How to Read and Why (2000) is a work of literary criticism by American critic Harold Bloom. By examining the works of Marcel Proust, Henry James, Thomas Pynchon, and many other titans of Western literature, Bloom seeks to develop a thesis on the value of reading great works and the specific pleasures of doing so. Unlike many of Bloom's much-read earlier works,
How to Read and Why received mixed reviews.
At the Guardian, for instance, critic Terry Eagleton pithily observes, "This book provides us with a number of reasons to read great literature, but none at all to read Harold Bloom."
In a preface, Bloom characterizes reading great literature as a supremely fulfilling and therapeutic act of healing: "Imaginative literature is otherness and as such alleviates loneliness." In his survey of great Western works, Bloom begins with short stories. While obviously briefer than longer works of literature, Bloom extols the short story for the sense of closure they provide, which novels often do not. He agrees with Edgar Allan Poe's guidance that short stories should be read in one sitting. Bloom draws attention to "Bezhin Lea," a short story written in the mid-nineteenth century by the Russian author Ivan Turgenev. In it, Turgenev meets a group of impoverished youths who discuss faeries and other supernatural woodland creatures. The narrator points out that one of the youths, Pavlusha, will die years later after falling from a horse. Bloom says that reading "Bezhin Lea" provides a window through which "to better know our reality, our vulnerability to fate." He goes on to discuss the short stories of Ernest Hemingway, in which he identifies a nihilism that resembles Shakespeare. Despite this, Bloom singles out Harry, the protagonist of "The Snows of Kilimanjaro," as a Hemingway character who achieves a kind of heroism and redemption in the act of dying.
Later in the chapter, Bloom identifies a crossroads in short story literature that emerges with the arrival of Jorge Luis Borges’s work in the mid-twentieth century. From this point on, he writes, short stories are either Chekhovian—in that, like the works of Anton Chekhov, they take reality seriously—or Borgesian, in that they treat reality as something more malleable or playful. In both disciplines, however, Bloom emphasizes the psychological depths that are plumbed.

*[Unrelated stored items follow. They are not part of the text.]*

/-- How many addresses a scan with these rows lists, valid and rejected (R226). -/
def listedCount (rows : List PassRow) : Nat := (romsOf .ok rows).length + (romsOf .checksumMismatch rows).length

theorem listedCount_append (xs ys : List PassRow) : listedCount (xs ++ ys) = listedCount xs + listedCount ys := by
  simp only [listedCount, romsOf, List.filter_append, List.map_append, List.length_append]
  omega

theorem listedCount_completed {row : PassRow} (h : row.status = .ok ∨ row.status = .checksumMismatch) :
    listedCount [row] = 1 := by
  obtain h | h := h <;> simp [listedCount, romsOf, h]

theorem listedCount_failed {row : PassRow} (h : row.status = .busFault ∨ row.status = .searchAbort) :
    listedCount [row] = 0 := by
  obtain h | h := h <;> simp [listedCount, romsOf, h]

/-- The passes before the last one each list an address. -/
theorem listedCount_passRows_succ {k : Nat} {s : State} (h : ∀ r ∈ passRows k s, r.goesOn) :
    listedCount (passRows (k + 1) s) = k + listedCount [passRow (afterPasses k s)] := by
  rw [passRows_succ_last, listedCount_append, listedCount, romsOf_length_of_goesOn h, passRows_length]

/-- A failed pass ends the scan with its own status (R225). -/
theorem scanStatus_of_failed {row : PassRow} (h : row.status = .busFault ∨ row.status = .searchAbort) :
    scanStatus row = row.status := by
  obtain h | h := h <;> simp [scanStatus, PassRow.goesOn, h]

/-- A completed pass ends the scan with OK if it left no branch to visit (R225). -/
theorem scanStatus_of_completed {row : PassRow} (h : row.status = .ok ∨ row.status = .checksumMismatch) (hd : row.disc = 0#7) :
    scanStatus row = .ok := by
  obtain h | h := h <;> simp [scanStatus, PassRow.goesOn, h, hd]

/-- The transactions of a scan, by its status: `m` completed passes, and those of the pass that failed (R225, R226, R360). -/
theorem scan_transactions (s : State) : ∃ (m : Nat) (new : List Transaction),
    m = (scanBus s).valid.length + (scanBus s).rejected.length ∧ (scanBus s).state.busLog = s.busLog ++ new ∧
    (((scanBus s).status = .ok ∧ 1 ≤ m ∧ m ≤ s.maxPasses.val ∧ slotCounts new = (m, 128 * m, 72 * m)) ∨
      ((scanBus s).status = .passLimit ∧ m = s.maxPasses.val ∧ slotCounts new = (m, 128 * m, 72 * m)) ∨
      ((scanBus s).status = .busFault ∧ m < s.maxPasses.val ∧ slotCounts new = (m + 1, 128 * m, 72 * m)) ∨
      ((scanBus s).status = .searchAbort ∧ m < s.maxPasses.val ∧
        ∃ k < 64, slotCounts new = (m + 1, 128 * m + 2 * (k + 1), 72 * m + 8 + k))) := by
  obtain ⟨k, hk, hscan, hrows, hlimit⟩ := scanBus_eq_passes s
  obtain ⟨before, hbefore, hbeforeCounts⟩ := afterPasses_transactions hrows
  obtain ⟨last, hlast, hend⟩ := pass_transactions (afterPasses k (clearSearch s))
  have hlisted := listedCount_passRows_succ hrows
  have hcounts := slotCounts_append before last
  rw [hbeforeCounts] at hcounts
  rw [hscan, afterPasses_succ_last]
  refine ⟨_, before ++ last, hlisted.symm, by rw [hlast, hbefore, clearSearch_busLog, List.append_assoc], ?_⟩
  rw [hcounts]
  obtain ⟨hstatus, rfl⟩ | ⟨hstatus, rom, pairs, hpairs, rfl⟩ | ⟨hstatus, hlastCounts⟩ := hend
  · rw [scanStatus_of_failed (.inl hstatus), listedCount_failed (.inl hstatus)]
    exact .inr (.inr (.inl ⟨hstatus, hk, rfl⟩))
  · rw [scanStatus_of_failed (.inr hstatus), listedCount_failed (.inr hstatus), slotCounts_abortedPass]
    exact .inr (.inr (.inr ⟨hstatus, hk, pairs.length, hpairs, by simp [Nat.add_assoc]⟩))
  · rw [listedCount_completed hstatus, hlastCounts]
    by_cases hdisc : (runPass (afterPasses k (clearSearch s))).state.lastDisc = 0#7
    · exact .inl ⟨scanStatus_of_completed hstatus hdisc, Nat.succ_pos k, hk, rfl⟩
    · exact .inr (.inl ⟨scanStatus_of_goesOn ⟨hstatus, hdisc⟩, hlimit ⟨hstatus, hdisc⟩, rfl⟩)

/-! ### The transactions of the other commands -/

/-- The bits of a block, eight for each byte (R120). -/
theorem flatMap_byteBits_length (d : List Byte) : (d.flatMap byteBits).length = 8 * d.length := by
  simp [List.length_flatMap, Nat.mul_comm]

/-- The growth of the history fixes the transactions of a run. -/
theorem BusRun.new_eq {s t : State} {xs new : List Transaction} (h : BusRun s xs t) (hlog : t.busLog = s.busLog ++ new) :
    new = xs :=
  List.append_cancel_left (hlog.symm.trans h.log)

/-- Settles O22: a case for each kind of traffic; the two search commands by how their passes end. -/
theorem transactionCounts : Obligations.TransactionCounts := by
  intro i s t new hi h hlog
  cases i with
  | busReset => cases h; rw [(bcReset_busRun s).new_eq hlog]; rfl
  | bitRead => cases h; rw [(bcReadBit_busRun s).new_eq hlog]; rfl
  | bitWrite b =>
    obtain ⟨-, rfl⟩ | ⟨hb, -⟩ := execBitWrite_cases h
    · rw [(bcWriteBit_busRun _ s).new_eq hlog]; rfl
    · exact absurd (by simpa [Instr.reservedZero] using hi.2) hb
  | byteRead => cases h; rw [(readByteBits_busRun s).new_eq hlog]; exact slotCounts_reads _
  | byteWrite v => cases h; rw [(writeByteBits_busRun v s).new_eq hlog]; exact slotCounts_writes _
  | blockRead n =>
    cases h
    rw [(readBlockBits_busRun n s).new_eq hlog]
    simp only [slotCounts_reads, flatMap_byteBits_length, readBlockBits_length]
  | blockWrite d =>
    cases h
    rw [(writeBlockBits_busRun d s).new_eq hlog]
    simp only [slotCounts_writes, flatMap_byteBits_length]
  | searchPass =>
    cases h
    refine ⟨passRow s, congrArg (· ++ _) (runPass_sameOutsideSearch s).hostOut, ?_⟩
    obtain ⟨new', hnew, hend⟩ := pass_transactions s
    obtain rfl : new' = new := List.append_cancel_left (hnew.symm.trans hlog)
    simp only [passRow]
    obtain ⟨hstatus, rfl⟩ | ⟨hstatus, rom, pairs, hpairs, rfl⟩ | ⟨hstatus | hstatus, hcounts⟩ := hend <;> rw [hstatus]
    · exact ⟨rfl, rfl⟩
    · exact ⟨pairs.length, rom, pairs, hpairs, rfl, rfl, slotCounts_abortedPass rom pairs⟩
    · exact hcounts
    · exact hcounts
  | scan =>
    cases h
    obtain ⟨m, new', hm, hnew, hend⟩ := scan_transactions s
    obtain rfl : new' = new := List.append_cancel_left (hnew.symm.trans hlog)
    refine ⟨_, _, _, m, congrArg (· ++ _) (scanBus_sameOutsideSearch s).hostOut, hm, ?_⟩
    obtain ⟨hstatus, hend⟩ | ⟨hstatus, hend⟩ | ⟨hstatus, hend⟩ | ⟨hstatus, hend⟩ := hend <;> rw [hstatus] <;> exact hend
  | crc8Clear | crc8Update v | crc8Block d | crc8Read | addrComplete a | addrCheck a =>
    cases h; exact List.self_eq_append_right.1 hlog
  | crc16Seed w | crc16Update v | crc16Block d | crc16Read | crc16Append | crc16Check =>
    cases h; exact List.self_eq_append_right.1 hlog
  | searchInit | searchRead | statusRead => cases h; exact List.self_eq_append_right.1 hlog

In the following chapter, Bloom examines poetry, which is "freer from history than prose fiction or drama." He starts with small and self-contained poems that grapple with the limitations of the self and imaginative reality. While poems like Alfred Lord Tennyson's "Ulysses" and Robert Browning's "Childe Roland to the Dark Tower Came" confront these limitations with despair, the poetry of Emily Dickinson asserts itself against the morbid realities of death. Bloom then turns to longer poems such as Milton's "Paradise Lost," identifying Satan's assertion of himself as both heroic and doomed.
Bloom turns to novels, identifying Miguel de Cervantes' seventeenth-century work
Don Quixote as the greatest novel of all time, owing to its playful and affecting portrayal of the friendship between the title character and Sancho Panza. He appreciates the novel's capacity for
irony, best represented by the works of the French novelist Stendhal and Jane Austen's
Emma. Bloom goes on to discuss the ways in which the motiveless criminals in Fyodor Dostoevsky's
Crime and Punishment and Henry James's
Portrait of a Lady test the reader to question their own assumptions about guilt and morality. This is also true, he writes, of Marcel Proust's
In Search of Lost Time, in which a character is consumed by sexual jealousy and betrayal.
In the following chapter on drama, Bloom identifies William Shakespeare's
Hamlet as the ultimate work of Western literature. He refers to it as the central text of the Western experience, outweighing both other works of literature and religious texts: "Hamlet's consciousness and his language for extending that consciousness are wider and more agile than divinity has manifested yet." His character, Bloom adds, invites the audience to participate in his skepticism and extreme ambivalence, an experience that runs the gamut from entertaining to exasperating. After devoting most of the chapter to
Hamlet, Bloom also identifies Henrik Ibsen's 1891 play
Hedda Gabler and Oscar Wilde's 1895 play
The Importance of Being Earnest as other works that rebel admirably against reality.
Finally, Bloom examines what he refers to as "modern" literature, which he views as a project that generally bends toward the apocalyptic. In Herman Melville's
Moby-Dick, Captain Ahab is a "negative hero," hurtling toward destruction while worshipping a false god. In Nathaniel West's 1930 novel
Miss Lonelyhearts and in Thomas Pynchon's 1966 novel
The Crying of Lot 49, protagonists seek to create worlds for themselves but are met with utter failure.
Finally, Bloom takes stock of the future of literature, concluding that while much of the best of literature is behind us, the project of recreating various selves in literature for readers to encounter can never be complete.